Here are three questions:

  1. Earnings?
    MSTR "earnings" and "price targets" are… Well, they don’t really mean the same thing, especially once the effect of ASC 2023-08 is backed out. It’s just the price of bitcoin and financing, plain and simple. Wall Street analysts and pundits should get that right.

  2. Strategy?
    You can’t just say, "Strategy." You have to say, "Strategy; you know, it used to be Microstrategy." Like Prince, Puff Daddy, Kanye West and Twitter. NB: folks say "strategy" (small "s") a lot already.

  3. Don’t be a hater?
    MSTR supports a market cap of $107b with bitcoin holdings of $53b and laser-eyed goodwill. No lifeboat, no parachute, no apparent Plan B. If it fails, the bitcoin market could take the blame.

Those eye-rollers (and some obsequious media coverage notwithstanding, we can agree that:

  • The capital raises are truly awesome. The force is strong in this one.

  • MSTR is up 36% on the year, compared to less than 5% for bitcoin. Who am I to throw stones?

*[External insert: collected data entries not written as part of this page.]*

-- ==== Sys2Proof/Machine/Hatch.lean ====
section
/-! DEFINITION. Machine/Hatch.lean: fault injection's decision (R428 to R432) and the hatch: how one side hands a message
over, when the other accepts it, and what an answer does (R13 to R16). -/

namespace Sys2Proof.Machine

open Sys2Proof

/-! ### Fault injection -/

/-- Injection is ACTIVE (R428, R429). -/
def fijActive (d : Dev) : Bool :=
  !d.fij.stopped && (decide (d.mode.mode = .factory) || (decide (level d = 0) && isSet d F.fijCtl_ARM))

/-- The generator of point p as a write to PRM_FIJ_CTL loads it (R431). -/
def fijLoad (seed p : Nat) : BitVec 32 :=
  let v := BitVec.ofNat 32 (seed * 0x00010001 + p)
  if v = 0 then 0xFFFFFFFF#32 else v

/-- The state of point p's generator. -/
def fijGen (d : Dev) (p : Nat) : BitVec 32 := (nfind d.fij.gens p).getD (fijLoad 0xACE1 p)

/-- The next 16 bits of point p's generator. -/
def fijDraw (d : Dev) (p : Nat) : Nat × Dev :=
  let (bs, s) := lfsrBits 16 (fijGen d p)
  (bitsNat bs, modFij d fun f => { f with gens := nput f.gens p s })

/-- The decision at an eligible event of point p (R431): whether it is injected, and the state after. -/
def fijDecide (d : Dev) (p : Nat) : Bool × Dev :=
  if isSet d F.fijPt_ONESHOT p then (true, bump (setF d F.fijPt_ONESHOT 0 p) F.fijCnt_INJECTED p)
  else
    let (v, d1) := fijDraw d p
    if v < getF d F.fijPt_RATE p then (true, bump d1 F.fijCnt_INJECTED p) else (false, d1)

/-- Whether point p injects at an event at target t; `resend` marks a retransmission (R432). The action, 0 for none. -/
def fijEvent (d : Dev) (p t : Nat) (acts : List Nat) (resend : Bool) : Nat × Dev :=
  let a := getF d F.fijPt_ACTION p
  if fijActive d && acts.contains a && decide (getF d F.fijPt_TARGET p = t) && !(resend && isSet d F.fijPt_EXEMPT p) then
    let (y, d1) := fijDecide d p
    (if y then a else 0, d1)
  else (0, d)

/-! ### The header and the CRC of a message (R14, Table ARC-3) -/

/-- TYPE (Table ARC-2). -/
def msgType : MsgBody → Nat
  | .opReq _ => 1 | .opResult _ => 2 | .wdata _ _ _ _ _ => 3 | .rdata _ => 4 | .credit _ _ => 5 | .fifoState _ _ _ _ _ => 6
  | .release _ _ => 7 | .event _ => 8 | .ctrlReq _ => 9 | .ctrlResp _ _ => 10 | .patch _ _ _ => 11 | .quiesce _ => 12
  | .holdup _ _ => 13 | .stats _ _ _ _ _ => 14 | .trace _ => 14 | .fault _ => 15

/-- TAG: of WDATA the word's tag, the FIFO and the word index; of OP_REQ and OP_RESULT the LUN and the operation's tag. DESIGN CHOICE
(log 89): the LUN stands in [31:20], and every other type has TAG 0. -/
def msgTag (b : MsgBody) : Nat :=
  match b with
  | .wdata k i tag _ _ => tag % 256 * 2 ^ 24 + k % 64 * 2 ^ 18 + i % 2 ^ 18
  | .opReq o => o.lun % 4096 * 2 ^ 20 + o.tag % 2 ^ 20
  | .opResult r => r.lun % 4096 * 2 ^ 20 + r.tag % 2 ^ 20
  | _ => 0

/-- The payload, at most 64 bytes in whole 8-byte units. DESIGN CHOICE (log 89): of a type whose payload the manual does not lay out it is
Config.msgPayload of the type and the SEQ. -/
def msgPayload (m : Msg) : List Byte :=
  let bs := match m.body with
    | .wdata _ _ _ _ bs => bs
    | .rdata r => r.data
    | .ctrlResp _ v => natLe 8 v.toNat
    | .patch _ ws cs => (ws.flatMap fun w : Word => natLe 4 w.toNat) ++ cs.flatMap fun c : BitVec 15 => natLe 2 c.toNat
    | .trace v => natLe 8 v.toNat
    | .quiesce _ | .fault _ => []
    | b => Config.msgPayload (msgType b) m.seq
  let bs := bs.take 64
  bs ++ zeros (ceilDiv bs.length 8 * 8 - bs.length)

/-- The 64-bit header of a message of stream st (Table ARC-3). -/
def msgHeader (st : Nat) (m : Msg) : DWord :=
  BitVec.ofNat 64 (msgType m.body * 2 ^ 60 + st % 4 * 2 ^ 58 + m.seq % 65536 * 2 ^ 40 + (msgPayload m).length / 8 * 2 ^ 36 + msgTag m.body)

/-- The CRC-16 over header and payload (R14). DESIGN CHOICE (log 89): the header's bytes go first, the highest first. -/
def msgCrc (st : Nat) (m : Msg) : BitVec 16 := crc16 ((natLe 8 (msgHeader st m).toNat).reverse ++ msgPayload m)

/-! ### Streams -/

/-- One stream of link g. -/
def getStream (d : Dev) (g st : Nat) : Stream := nget {} (nget {} d.links g).streams st

/-- Change one stream of link g. -/
def modStream (d : Dev) (g st : Nat) (f : Stream → Stream) : Dev :=
  { d with links := nmod {} d.links g fun l => { l with streams := nmod {} l.streams st f } }

/-- A message as it goes onto the wire, with what injection does to this transmission (Table FIJ-1, p = 0). -/
def transmit (d : Dev) (g st : Nat) (m : Msg) (resend : Bool) : Msg × Dev :=
  let (a, d1) := fijEvent d 0 (g + 8 * st) [1, 2, 3] resend
  ({ m with lost := decide (a = 1), bad := decide (a = 2), late := decide (a = 3) }, d1)

/-- Send what waits while fewer than 64 messages of the stream are unacknowledged (R15). -/
def pumpStream (g st : Nat) : Nat → Dev → Dev
  | 0, d => d
  | n + 1, d =>
    let s := getStream d g st
    match s.waiting with
    | [] => d
    | b :: rest =>
      if s.unacked.length < 64 then
        let (m, d1) := transmit d g st { seq := s.nextSeq, sends := 1, body := b } false
        pumpStream g st n (modStream d1 g st fun s =>
          { s with nextSeq := (s.nextSeq + 1) % 65536, unacked := s.unacked ++ [m], waiting := rest })
      else d

/-- Hand a message over to stream st of link g (R15). -/
def hsend (g st : Nat) (b : MsgBody) (d : Dev) : Dev :=
  let d := modStream d g st fun s => { s with waiting := s.waiting ++ [b], given := s.given + 1 }
  pumpStream g st 64 d

/-- SEQ is earlier than E (R15). -/
def seqEarlier (e q : Nat) : Bool := let x := (e + 65536 - q % 65536) % 65536; decide (1 ≤ x ∧ x ≤ 32768)

/-- A later message of the stream has been sent, so one that a reorder put after it is on its way. -/
def modLate (ms : List Msg) (q : Nat) : List Msg := ms.map fun m => if seqEarlier q m.seq then { m with late := false } else m

/-- Count an accepted message in PRM_DBG_HMSGg, in units of 1,024. -/
def countMsg (d : Dev) (g : Nat) (up : Bool) : Dev :=
  let n := (if up then nget 0 d.fij.msgUp g else nget 0 d.fij.msgDown g) + 1
  let d1 := if n < 1024 then d else bump d (if up then F.dbgHmsg_UP else F.dbgHmsg_DOWN) g
  modFij d1 fun f =>
    if up then { f with msgUp := nset 0 f.msgUp g (n % 1024) } else { f with msgDown := nset 0 f.msgDown g (n % 1024) }

/-- The link to group g can pass messages: not failed, the group powered. -/
def linkUp (d : Dev) (g : Nat) : Bool :=
  let s := (getGroup d g).stage
  decide (g < d.build.groups) && decide (s = .on ∨ s = .handshake) && !(nget {} d.links g).failed

/-- The arrival of the message that stream st of link g sent with SEQ q, where it is of the kind `want` (R15), with the CRC that came with
it: accepted in sequence and then applied, a duplicate acknowledged, anything else answered with a negative acknowledge. -/
def deliver (g st q : Nat) (crc : BitVec 16) (want : MsgBody → Bool) (apply : MsgBody → Dev → Dev) (d : Dev) : Dev :=
  let s := getStream d g st
  match s.unacked.find? (fun m => decide (m.seq = q)) with
  | none => d
  | some m =>
    if !linkUp d g || !want m.body || m.lost || m.late then d
    else
      let d := modStream d g st fun s => { s with unacked := modLate s.unacked q }
      if crc ≠ msgCrc st m || m.bad then modStream d g st fun s => { s with reply := some (true, s.expect) }
      else if q = s.expect then
        let d := modStream d g st fun s => { s with expect := (s.expect + 1) % 65536, reply := some (false, q) }
        apply m.body (countMsg d g (decide (st = 1 ∨ st = 3)))
      else if seqEarlier s.expect q then modStream d g st fun s => { s with reply := some (false, (s.expect + 65535) % 65536) }
      else modStream d g st fun s => { s with reply := some (true, s.expect) }

/-- Messages up to and including SEQ q are acknowledged: the sender drops them and sends what waited. -/
def ackUpTo (g st q : Nat) (d : Dev) : Dev :=
  let d := modStream d g st fun s =>
    { s with unacked := s.unacked.filter fun m => !(decide (m.seq = q) || seqEarlier q m.seq) }
  pumpStream g st 64 d

/-- Resend every unacknowledged message of the stream, in order, each counted in RETRIES (R15). -/
def resendAll (g st : Nat) : List Msg → Dev → Dev
  | [], d => modStream d g st id
  | m :: ms, d =>
    let (m1, d1) := transmit d g st { m with sends := m.sends + 1 } true
    let d2 := bump d1 F.hatchLinkStat_RETRIES g
    resendAll g st ms (modStream d2 g st fun s =>
      { s with unacked := s.unacked.map fun x => if x.seq = m.seq then m1 else x })

/-- What a LINK answer does at the sender (R15): kind 0 an acknowledge of SEQ q, 1 a negative acknowledge that carries
the expected SEQ q; 2 a keep-alive. An answer that the receiver cannot have given does nothing. DESIGN CHOICE (log 88): LINK takes no
SEQ of its stream, though Table ARC-2 puts it in both control streams; it is outside the window of 64 and is never resent. -/
def linkAnswer (g st kind q : Nat) (d : Dev) : Dev :=
  let s := getStream d g st
  if !linkUp d g then d
  else if kind = 0 then (if seqEarlier s.expect q then ackUpTo g st q d else d)
  else if kind = 1 then
    if s.reply = some (true, q) then
      let d := ackUpTo g st ((q + 65535) % 65536) d
      let d := modStream d g st fun s => { s with reply := none }
      resendAll g st (getStream d g st).unacked d
    else d
  else d

/-- A link reset at stream st (R16): both ends agree on what was accepted, and the send buffer is replayed. -/
def resyncStream (g st : Nat) (d : Dev) : Dev :=
  let e := (getStream d g st).expect
  let d := modStream d g st fun s =>
    { s with unacked := (s.unacked.filter fun m => !seqEarlier e m.seq).map fun m => { m with sends := 0 }, reply := none }
  resendAll g st (getStream d g st).unacked d

/-- Group g is powered (Table MOD-5). -/
def groupOn (d : Dev) (g : Nat) : Bool :=
  decide (g < d.build.groups) && decide ((getGroup d g).stage = .on ∨ (getGroup d g).stage = .handshake)

/-- Media common is powered: with any group, and throughout HOLDUP (R11). -/
def commonOn (d : Dev) : Bool := decide (d.mode.mode = .holdup) || (List.range d.build.groups).any (groupOn d)

/-- Groups that carry messages now. -/
def liveGroups (d : Dev) : List Nat := (List.range d.build.groups).filter fun g => linkUp d g

/-! ### Reports of the media side -/

/-- Add n to a count that the media side keeps of link g's group: a STATS message carries it to the mirror (R436). -/
def statsUp (g : Nat) (f : FRef) (i n : Nat) (d : Dev) : Dev :=
  hsend g 1 (.stats (regOff f.reg i) f.hi f.lo n 0) d

/-- The reports of media common that waited go up, where a link is up. -/
def commonFlush (d : Dev) : Dev :=
  match liveGroups d with
  | g :: _ => if d.statsHeld.isEmpty then d else each d.statsHeld (fun d b => hsend g 1 b d) { d with statsHeld := [] }
  | [] => d

/-- A report of media common goes up over the link of the first live group; with none it waits for one. -/
def commonSend (b : MsgBody) (d : Dev) : Dev := commonFlush { d with statsHeld := d.statsHeld ++ [b] }

/-- A value that media common reports: op 1 sets it, 2 raises it. -/
def statsVal (f : FRef) (i n op : Nat) (d : Dev) : Dev := commonSend (.stats (regOff f.reg i) f.hi f.lo n op) d

/-- What the SoC side does with a STATS report (R436): the mirror follows. -/
def statsSoc (off hi lo n op : Nat) (d : Dev) : Dev :=
  match regAt off with
  | none => d
  | some (r, i) =>
    let f : FRef := ⟨r, hi, lo⟩
    if op = 0 then bump d f i n else if op = 1 then setF d f n i else peak d f n i

/-- A count of media common: n more. -/
def statsCommon (f : FRef) (i n : Nat) (d : Dev) : Dev := commonSend (.stats (regOff f.reg i) f.hi f.lo n 0) d

end Sys2Proof.Machine
end

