-- ==== Sys2Proof/Machine/Results.lean ====
section
/-! DEFINITION. Machine/Results.lean: what the SoC side does with what the media side reports over the hatch: outcomes of
operations, decoded sectors, freed FIFO space, events and counts, and the links themselves (R13, R15, R16 of
spec/01_architecture.md; R92, R135, R136, R177, R198, R297 to R299, R309, R324, R327, R436). -/

namespace Sys2Proof.Machine

open Sys2Proof

/-! ### Sectors and rebuilds (R177, R264, R299) -/

/-- Sectors that an operation reads. -/
def opSectors (o : Op) : List Nat := List.range o.expect.length

/-- A rebuild has all of its members' sectors, or one of them cannot be had. -/
def rebuildEnd (j : Nat) (b : Rebuild) (d : Dev) : Dev :=
  let d := modOrd d fun o => { o with rebuilds := nerase o.rebuilds j }
  let d := match b.cmd with
    | some (arr, i) =>
      if b.bad then secOutcome arr i (if b.isol then 0x12 else 0x10) 0 none d else secOutcome arr i 0 0 (some b.acc) d
    | none => d
  match b.unit with
  | some (u, i) =>
    if b.bad then moveLost u i d
    else
      let x := getUnit d u
      match moveLba d x i with
      | some a =>
        let (w, d) := free d
        let (e, d) := free d
        let (n, d) := free d
        let m : Meta := { lba := a, ns := x.ns, kind := 0, flags := 4, wseq := w % 2 ^ 64, epoch := e % 2 ^ 32, node := n % 2 ^ 24 }
        moveStep u (moveSet u i { info := m, data := b.acc } d)
      | none => moveStep u d
  | none => d

/-- One member's sector of a rebuild: its 4,096 user bytes, none where it does not converge with good checks. -/
def rebuildPart (j : Nat) (bs : Option (List Byte)) (d : Dev) : Dev :=
  match nfind d.ord.rebuilds j with
  | none => d
  | some b =>
    let b := { b with left := b.left - 1, bad := b.bad || bs.isNone, acc := match bs with | some x => xorBytes b.acc x | none => b.acc }
    if b.left = 0 then rebuildEnd j b d else modOrd d fun o => { o with rebuilds := nput o.rebuilds j b }

/-- A sector of a command whose read gave no data. -/
def secFailed (arr i outcome : Nat) (d : Dev) : Dev :=
  match (getCmd d arr).sources[i]? with
  | some (.flash l row k slc) =>
    if outcome = 5 then secOutcome arr i (if d.mode.mode = .holdup then 0xB else 0xA) 0 none d else secBad arr i l row k slc d
  | _ => d

/-- The flags of a completion that a sector's outcome sets: EW, and ERASED. -/
def secFlags (early : List Nat) (i outcome : Nat) : Nat := (if early.contains i then 4 else 0) + (if outcome = 1 then 8 else 0)

/-- RDATA of sector i of an operation: to the command's buffer, the unit that moves it, or the rebuild (R264, R309). -/
def rdataUse (o : Op) (r : RData) (early : Option (List Nat)) (d : Dev) : Dev :=
  match o.use with
  | .cmd arr first =>
    match early with
    | some es =>
      secOutcome arr (first + r.index) 0 (secFlags es r.index r.outcome) (some (r.data.take 4096)) d
    | none =>
      let c := getCmd d arr
      let here := c.st = .running ∧ first + r.index < c.sources.length ∧ c.sources[first + r.index]? ≠ some Source.done
      if here ∧ c.opc = 1 then rdPut arr (4096 * (first + r.index)) (r.data.take 4096) d else d
  | .move u => moveSector u (o.arg + r.index) r.outcome r.data o d
  | .rebuild j _ => rebuildPart j (if r.outcome = 0 then some (r.data.take 4096) else none) d
  | _ => d
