-- ==== Sys2Proof/Machine/Dispatch.lean ====
section
/-! DEFINITION. Machine/Dispatch.lean: the one dispatch from a command to its meaning. -/

namespace Sys2Proof.Machine
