-- ==== Sys2Proof/Machine/Idle.lean ====
section
/-! DEFINITION. Machine/Idle.lean: what passes with time alone (R349): a tick of the always-on clock, 250 ns. DESIGN CHOICE: no row
of the command table is a tick, so a step with no command waiting is one. -/

namespace Sys2Proof.Machine

open Sys2Proof

/-- Share of decoder cycles busy since the last read of PRM_CDC_UTIL, per 65,536. -/
def utilOf (d : Dev) (busy n : Nat) : Nat :=
  let t := n * (d.now - d.codec.utilFrom)
  if t = 0 then 0 else min 0xFFFF (busy * 65536 / t)

/-- The levels of media common that the SoC side holds in its mirror, with their values on the media side (R436). -/
def mirrorLevels (d : Dev) : List (FRef × Nat) :=
  [(F.cdcPool_HQ, cwCount d .hardQ), (F.cdcPool_SQ, cwCount d .softQ),
   (F.cdcUtil_HARD_BUSY, utilOf d d.codec.hardBusy d.build.hard), (F.cdcUtil_SOFT_BUSY, utilOf d d.codec.softBusy d.build.soft),
   (F.rrcOcc_NOW, (d.codec.cws.filter fun p => p.2.inTable).length),
   (F.pgmAcnt_WAITING, min 0xFF (d.pgm.units.filter fun u => decide (u.2.st = .waitBand)).length),
   (F.panSlots_TOTAL, d.codec.total), (F.panSlots_FREE, slotsFree d)]

/-- A level that has changed since its last report is reported (R436, R462). -/
def mirrorReport (p : FRef × Nat) (d : Dev) : Dev :=
  let k := 32 * regOff p.1.reg 0 + p.1.lo
  if nget 0 d.mirrorSent k = p.2 then d
  else statsVal p.1 0 p.2 1 { d with mirrorSent := nset 0 d.mirrorSent k p.2 }

/-- A calibration level of a channel that has changed since its last report is reported. -/
def calReport (p : FRef × Nat × Nat) (d : Dev) : Dev :=
  let k := 32 * regOff p.1.reg p.2.1 + p.1.lo
  if nget 0 d.mirrorSent k = p.2.2 then d
  else statsVal p.1 p.2.1 p.2.2 1 { d with mirrorSent := nset 0 d.mirrorSent k p.2.2 }

/-- The calibration unit in a tick: what waited starts, a force that waited for class-0 work is tried again, a forced gap goes on and
ends (R388, R391). -/
def calTick (d : Dev) : Dev :=
  each (calWake d).cal.chans (fun d p =>
    let c := p.1
    let d := if (getCal d c).deferFrom.isSome then calForceDev c d else calGapGo c d
    if calGapOver d c then seqPick c 64 (modCalCh d c fun y => { y with forcing := false, gapAt := none }) else d) (calWake d)

/-- What media common does in a tick: encoders start, calibration goes on, levels that have changed are reported to the mirror (R160,
R388, R391, R436). -/
def commonTick (d : Dev) : Dev :=
  let d := calTick (encodeStarts d)
  let d := each (mirrorLevels d) (fun d p => mirrorReport p d) d
  each (calLevels d) (fun d p => calReport p d) d

/-- What a tick brings besides the time: the decoders' busy time (PRM_CDC_UTIL), what media common does, the fans' counting times
(R373), the way from an accepted LOWER to SANITIZE (R415), and a step of a descent that a wake event ends (R466). -/
def tickWork (d : Dev) : Dev :=
  let d := if d.codec.cws.isEmpty then d
    else modCodec d fun k => { k with hardBusy := k.hardBusy + cwCount d .hard, softBusy := k.softBusy + cwCount d .soft }
  let d := lapStop d
  let d := if commonOn d then commonTick d else d
  let d := if socUp d then each d.thm.countFrom (fun d p => tachWindow p.1 d) d else d
  let d := if lowerDue d then lowerDev d else d
  if descentDue d then descentAct d else d

/-- One AO tick: the time, and what it brings. -/
def tick (d : Dev) : Dev := commandFrame tickWork { d with now := d.now + 1 }

/-- A step on an empty queue. -/
def idle (st : State) : Host.Outcome State Fault Refusal := .next { st with dev := tick st.dev }

end Sys2Proof.Machine
end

  • MSTR cleverly uses stock price volatility as a feature, not a bug, for 1) issuing mouth-watering converts, 2) attracting listed options volume, and 3) corporate "yield" strategies. (Just please stop calling option-selling a "yield strategy." And I said "strategy" again. Small "s".)

  • The preferreds (STRK and STRF hit the mark with some folks who like preferreds. Some of my preferreds friends are smitten.

MSTR created a movement

Strategy (big "S") has not only created a movement, but a category. Levered MSTR ETFs (including this new one which pays "income") serve the market for whom MSTR’s 70 vol is dull. Grayscale announced an ETF that tracks 30 companies that hold at least 100 bitcoin.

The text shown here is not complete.